After most errors, your shell simply *continue processing* after
printing the one and only error message. However, if the shell is
invoked with more than one file, or if the shell is passed a bad batch
file, it should exit by calling `exit(1)`.
There is a difference between errors that your shell catches and those that
the program catches. Your shell should catch all the syntax errors specified
in this project page. If the syntax of the command looks perfect, you simply
run the specified program. If there are any program-related errors (e.g.,
invalid arguments to `ls` when you run it, for example), the shell does not
have to worry about that (rather, the program will print its own error
messages and exit).
Miscellaneous Hints
Remember to get the **basic functionality** of your shell working before
worrying about all of the error conditions and end cases. For example, first
get a single command running (probably first a command with no arguments, such
as `ls`).
Next, add built-in commands. Then, try working on redirection. Finally, think
about parallel commands. Each of these requires a little more effort on
parsing, but each should not be too hard to implement.

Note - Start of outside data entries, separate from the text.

-- ==== Sys2Proof/Machine/Domain.lean ====
section
/-! DEFINITION. The module's number in the Mardom domain changes (R17, R321): it is part of every local physical address that
the state holds, and of the tags of its strands. -/

namespace Sys2Proof.Machine

/-- A new number for a module: the number that it had, and the one that it gets. -/
structure Renumber where
  old : Nat
  new : Nat
  deriving DecidableEq, Repr

namespace Renumber

def mod (r : Renumber) (m : Nat) : Nat := if m = r.old then r.new else m
def addr (r : Renumber) (a : Nat) : Nat := r.mod (moduleOfPa a) * 2 ^ 42 + a % 2 ^ 42
def line (r : Renumber) (l : Nat) : Nat := r.addr (l * 32) / 32
def cells (r : Renumber) (l : List Host.Cell) : List Host.Cell := l.map fun c => (r.addr c.1, c.2)
def tag (r : Renumber) (t : Tag) : Tag := { t with module := r.mod t.module }

def target (r : Renumber) (p : Target) : Target :=
  match p with
  | .line a => .line (r.addr a)
  | .lm .. => p

def miss (r : Renumber) (m : Miss) : Miss := { m with place := r.target m.place, tag := r.tag m.tag }

def watch (r : Renumber) (w : Watch) : Watch :=
  { w with
    place := r.target w.place
    word := match w.place with | .line _ => r.addr w.word | .lm .. => w.word
    tag := w.tag.map r.tag }

def heldFor (r : Renumber) (h : HeldFor) : HeldFor :=
  match h with
  | .deq a => .deq (r.addr a)
  | _ => h

def msg (r : Renumber) (m : Msg) : Msg :=
  match m with
  | .write cells tag own by_ => .write (r.cells cells) (tag.map r.tag) own by_
  | .lmWrite core cells bits tag => .lmWrite core cells bits (tag.map r.tag)
  | .read l data barS barC => .read (r.line l) data barS barC
  | .scopeMiss m => .scopeMiss (r.miss m)
  | .widen p t sc => .widen (r.target p) (r.tag t) sc
  | .requeue v desc room val => .requeue v (r.addr desc) room val
  | .barArr .. | .barRel .. | .barCfg .. | .chan .. | .chanWait .. | .refill .. | .remote .. => m

def strand (r : Renumber) (t : Strand) : Strand :=
  { t with
    sync := { t.sync with
      what := r.heldFor t.sync.what
      sqHeld := t.sync.sqHeld.map fun q => { q with desc := r.addr q.desc, ring := r.addr q.ring }
      watch := t.sync.watch.map r.watch }
    region := { t.region with
      reads := t.region.reads.map fun l => { l with line := r.line l.line }
      wlines := t.region.wlines.map fun l => (r.line l.1, l.2)
      writes := r.cells t.region.writes } }

def core (r : Renumber) (c : Core) : Core :=
  { c with
    lmTags := c.lmTags.map fun q => (q.1, r.tag q.2)
    l1 := c.l1.map fun l => { l with line := r.line l.line }
    icache := c.icache.map fun l => (r.line l.1, l.2)
    wbuf := c.wbuf.map fun l => { l with line := r.line l.line }
    miss := c.miss.map r.miss }

def launch (r : Renumber) (l : Launch) : Launch :=
  { l with deps := l.deps.map fun p => { p with pa := r.addr p.pa }, shapePa := r.addr l.shapePa }

end Renumber

/-- The module gets a number: every local address goes on under it. -/
def State.renumber (s : State) (n : Nat) : State :=
  let r : Renumber := ⟨s.mp.module, n⟩
  { s with
    strands := s.strands.map fun q => (q.1, r.strand q.2)
    cores := s.cores.map fun q => (q.1, r.core q.2)
    mem := Memory.writeCells [] (r.cells s.mem)
    tags := s.tags.map fun q => (r.line q.1, r.tag q.2)
    blocked := s.blocked.map fun q => (r.target q.1, q.2)
    flights := s.flights.map fun f => { f with msg := r.msg f.msg }
    parked := s.parked.map fun p => { p with desc := r.addr p.desc, tag := p.tag.map r.tag }
    prov := s.prov.map fun p => { p with pa := r.addr p.pa }
    badPages := s.badPages.map r.addr
    launches := s.launches.map r.launch
    saved := s.saved.map fun v => { v with strand := r.strand v.strand }
    mp := { s.mp with module := n } }

end Sys2Proof.Machine
end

At some point, you should make sure your code is robust to white space of
various kinds, including spaces (` `) and tabs (`\t`). In general, the user
should be able to put variable amounts of white space before and after
commands, arguments, and various operators; however, the operators
(redirection and parallel commands) do not require whitespace.
Check the return codes of all system calls from the very beginning of your
work. This will often catch errors in how you are invoking these new system
calls. It's also just good programming sense.
Beat up your own code! You are the best (and in this case, the only) tester of
this code. Throw lots of different inputs at it and make sure the shell
behaves well. Good code comes through testing; you must run many different
tests to make sure things work as desired. Don't be gentle -- other users
certainly won't be.
Finally, keep versions of your code. More advanced programmers will use a
source control system such as git. Minimally, when you get a piece of
functionality working, make a copy of your .c file (perhaps a subdirectory
with a version number, such as v1, v2, etc.). By keeping older, working
versions around, you can comfortably work on adding new functionality, safe in
the knowledge you can always go back to an older, working version if need be.